Authors: Carol Plum-Ucci
CORA HOLMAN
MONDAY, MARCH 4, 2002
4:10
P.M.
I FOLDED MY ARMS across my woolly sweater as I paced into my living room and tried rubbing the chills out. The sweater was never worn before. It had been one of Oma's last gifts before she realized I no longer liked to wear oversized clothing. Despite the turtleneck beneath, the wool itched, and the rubbing didn't stop my teeth from chattering. This relapse of flu came over me during Aleese's service, about the time Reverend McNaughton was showing off her photographs. And while it hit me quickly and furiously, I could only think that Scott Eberman sat three rows behind me, and it was my solemn duty not to give him anything else to worry about. I don't think I let myself move a muscle until the service had ended.
Now I stared out my living room window, maybe half an hour after the Blumbergs dropped me off. Cars were parked all the way to the corner. Every spot was taken, except the one where the huge puddle spread outward in front of my house.

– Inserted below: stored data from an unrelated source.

/-! ## RES -/

/-- A command that produces no result, but for ZEROIZE, leaves RES. -/
theorem exec_res_eq {i : Instr} {s t : State} (h : exec i s = .next t) (hw : writesResult i = false)
    (hz : i ≠ .zeroize) : t.res = s.res := by
  cases i with
  | nop | coefWr | ptWr => cases h; rfl
  | zeroize => contradiction
  | gfAdd | gfMul | gfInv | gfDiv | polyEval | interp0 => cases hw

/-- A command that changes RES has succeeded, since an error leaves RES. -/
theorem ExecCase.done_of_res_ne {s t : State} (h : ExecCase s t) (hne : t.res ≠ s.res) : t.done = true := by
  cases h with
  | raised e info => exact absurd rfl hne
  | nothing | result | coefficient | point | cleared => rfl

/-- R18: the completion of a word changes RES only where it is the success of a result command, or ZEROIZE. -/
theorem completeWord_res_ne {w : Word} {s t : State} (h : completeWord w s = .next t) (hne : t.res ≠ s.res) :
    t.done = true ∧ ((∃ i, decode w = .ok i ∧ writesResult i = true) ∨ (decode w = .ok .zeroize ∧ t.res = 0x00#8)) := by
  unfold completeWord at h
  split at h
  next i hi =>
    refine ⟨(exec_next h).done_of_res_ne hne, ?_⟩
    by_cases hz : i = .zeroize
    · subst hz
      cases h
      exact .inr ⟨hi, rfl⟩
    · cases hw : writesResult i with
      | true => exact .inl ⟨i, hi, hw⟩
      | false => exact absurd (exec_res_eq h hw hz) hne
  next =>
    cases h
    exact absurd rfl hne

/-- R18: RESULT.RES. -/
@[simp] theorem resultWord_res (s : State) : s.resultWord.extractLsb' 0 8 = s.res := by
  ext i hi
  simp [State.resultWord, BitVec.getLsbD_eq_getElem hi, show i < 32 by omega]

/-- R18: bits 31:8 of RESULT. -/
@[simp] theorem resultWord_high (s : State) : s.resultWord.extractLsb' 8 24 = 0#24 := by
  ext i
  simp [State.resultWord]

/-- Settles O17: of the cases of a step only a completion and the assertion of reset touch RES. -/
theorem resultChangesOnlyByItsCommands : Obligations.ResultChangesOnlyByItsCommands := by
  refine ⟨fun s => ⟨accessReg_regAccess s.cfg .result, resultWord_res s, resultWord_high s⟩, fun _ => rfl,
    fun s => ⟨rfl, _, rfl, rfl⟩, fun s t h hne => ?_⟩
  cases step_cases h with
  | completes w _ hr ht _ =>
    obtain ⟨hd, ⟨i, hi, hw⟩ | ⟨hz, h0⟩⟩ := completeWord_res_ne ht hne
    · exact .inl ⟨w, i, hr, hi, hw, hd⟩
    · exact .inr (.inl ⟨w, hr, hz, hd, h0⟩)
  | asserts ops hn => exact .inr (.inr ⟨ops, hn.host, rfl⟩)
  | initEnds | passes | reads | writes | releases => exact absurd (by simp) hne

/-! ## INFO and the reserved offsets -/

/-- R20: INFO.WIDTH. -/
@[simp] theorem infoWord_width (cfg : Config) : (infoWord cfg).extractLsb' 16 4 = 0x8#4 := by
  unfold infoWord
  rw [BitVec.extractLsb'_append_eq_of_le (by decide), BitVec.extractLsb'_append_eq_of_le (by decide)]
  exact BitVec.extractLsb'_append_eq_right

/-- R20: INFO.MULIMPL. -/
@[simp] theorem infoWord_mulImpl (cfg : Config) : (infoWord cfg).extractLsb' 20 4 = infoMulImpl cfg := by
  unfold infoWord
  rw [BitVec.extractLsb'_append_eq_of_le (by decide), BitVec.extractLsb'_append_eq_of_le (by decide), BitVec.extractLsb'_append_eq_of_le (by decide)]
  exact BitVec.extractLsb'_append_eq_right

/-- R20: INFO.IFVER. -/
@[simp] theorem infoWord_ifver (cfg : Config) : (infoWord cfg).extractLsb' 24 8 = 0x01#8 := by
  unfold infoWord
  rw [BitVec.extractLsb'_append_eq_of_le (by decide), BitVec.extractLsb'_append_eq_of_le (by decide), BitVec.extractLsb'_append_eq_of_le (by decide), BitVec.extractLsb'_append_eq_of_le (by decide)]
  exact BitVec.extractLsb'_eq_self

/-- Settles O15: the fields of INFO one by one; each reserved offset is a register of its own. -/
theorem infoAndReservedOffsetsRead : Obligations.InfoAndReservedOffsetsRead := by
  intro s
  refine ⟨accessReg_regAccess s.cfg .info, infoWord_poly s.cfg, fun g st hm => ⟨?_, ?_⟩, fun hm => ⟨?_, ?_⟩,
    infoWord_width s.cfg, infoWord_ifver s.cfg, fun st hp hm => ?_, ?_⟩
  · simp [State.readReg, infoGen, hm]
  · simp [State.readReg, infoMulImpl, hm]
  · simp [State.readReg, infoGen, hm]
  · simp [State.readReg, infoMulImpl, hm]
  · simp [State.readReg, infoWord, infoMulImpl, infoGen, hp, hm]
  · rintro off (rfl | rfl | rfl)
    · exact ⟨.rsvd14, accessReg_regAccess s.cfg .rsvd14, rfl, fun _ => rfl⟩
    · exact ⟨.rsvd18, accessReg_regAccess s.cfg .rsvd18, rfl, fun _ => rfl⟩
    · exact ⟨.rsvd1C, accessReg_regAccess s.cfg .rsvd1C, rfl, fun _ => rfl⟩

/-! ## CMD and CTRL -/

theorem State.writeCmd_of_accepts {s : State} (h : s.accepts = true) (w : Word) : s.writeCmd w = s.accept w := by
  simp [State.writeCmd, h]

theorem State.writeCmd_of_not_accepts {s : State} (h : s.accepts = false) (w : Word) : s.writeCmd w = s.refuse := by
  simp [State.writeCmd, h]
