/-- 41_sponge.md R140: SQUEEZE L in phase FINAL with OUT backed completes: OUT byte `j < L` is output byte `j`, every
other byte of OUT is as before, the lanes are the squeezed ones, OLEN = L, PHASE = DONE; nothing else changes. -/
def Obligations.SqueezeWritesItsOutput : Prop :=
  ∀ (len : BitVec 16) (s : State), s.err = false → s.phase = .final → (∀ j, j < len.toNat → s.outBacked j = true) →
    ∃ t : State, exec (.squeeze len) s = .next t ∧
      (∀ j, j < len.toNat → t.out.read? j = some (((permute^[j / 136]) s.lanes).byte (j % 136))) ∧
      (∀ a, len.toNat ≤ a → t.out.read? a = s.out.read? a) ∧
      t = { s with lanes := (squeeze s.lanes len.toNat).2, out := t.out, olen := len, phase := .done }

/-- 41_sponge.md R141: HASH in any phase, with MSG[0 .. MLEN-1] and OUT[0..31] backed, completes: OUT[0..31] is
`squeeze(absorb(MSG[0 .. MLEN-1]), 32)`, every other byte of OUT is as before, the lanes are `absorb(...)`, MPTR = MLEN
(log 7), OLEN = 32, PHASE = DONE; nothing else changes. -/
def Obligations.HashWritesTheDigest : Prop :=
  ∀ s : State, s.err = false → (∀ a, a < s.mlen.toNat → s.msgBacked a = true) → (∀ j, j < 32 → s.outBacked j = true) →
    let m := (List.range s.mlen.toNat).map s.msgByte
    ∃ t : State, exec .hash s = .next t ∧
      (∀ j, j < 32 → t.out.read? j = some ((absorb m).byte j)) ∧
      (∀ a, 32 ≤ a → t.out.read? a = s.out.read? a) ∧
      t = { s with lanes := absorb m, out := t.out, mptr := s.mlen, olen := 32, phase := .done }

/-- 41_sponge.md R141, 30_encoding.md R89: from any state with no fault recorded where none of the three faults, HASH
leaves the same state as INIT ; ABSORB ; SQUEEZE 32. -/
def Obligations.HashIsInitAbsorbSqueeze : Prop :=
  ∀ s : State, s.err = false → (∀ a, a < s.mlen.toNat → s.msgBacked a = true) → (∀ j, j < 32 → s.outBacked j = true) →
    runCommands [.init, .absorb, .squeeze 32] s = exec .hash s

/-- 70_reset_and_hazards.md R213: under the launch premises, each of the three command sequences of R203 ends with
ERR = 0, PHASE = DONE and OUT[0..31] = `squeeze(absorb(M), 32)`. -/
def Obligations.LaunchPremisesGiveTheDigest : Prop :=
  ∀ (m : List Byte) (s : State), s.err = false → s.holdsMessage m → s.outReady 32 →
    ∀ cmds ∈ hashSequences m.length, ∃ t : State,
      runCommands cmds s = .next t ∧ t.err = false ∧ t.phase = .done ∧ t.olen = 32 ∧
      t.outBytes 32 = ((squeeze (absorb m) 32).1).map some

All the people were mourners. But they were all down at the Ebermans'.
Are you proud of yourself? Congratulations. You're alone again ... and sick.
I knew I had sent out a thousand little "messages" at the service to those who wanted to come here afterward—thank you, but no thank you. It had all been an autopilot routine, easy as crossing my legs, and at the moment, autopilot was all I'd had.
A couple that had just parked at the corner walked by on the other side of the street in nothing but light sweaters.
It's like summer out there. What's wrong with my body? What in hell killed Aleese?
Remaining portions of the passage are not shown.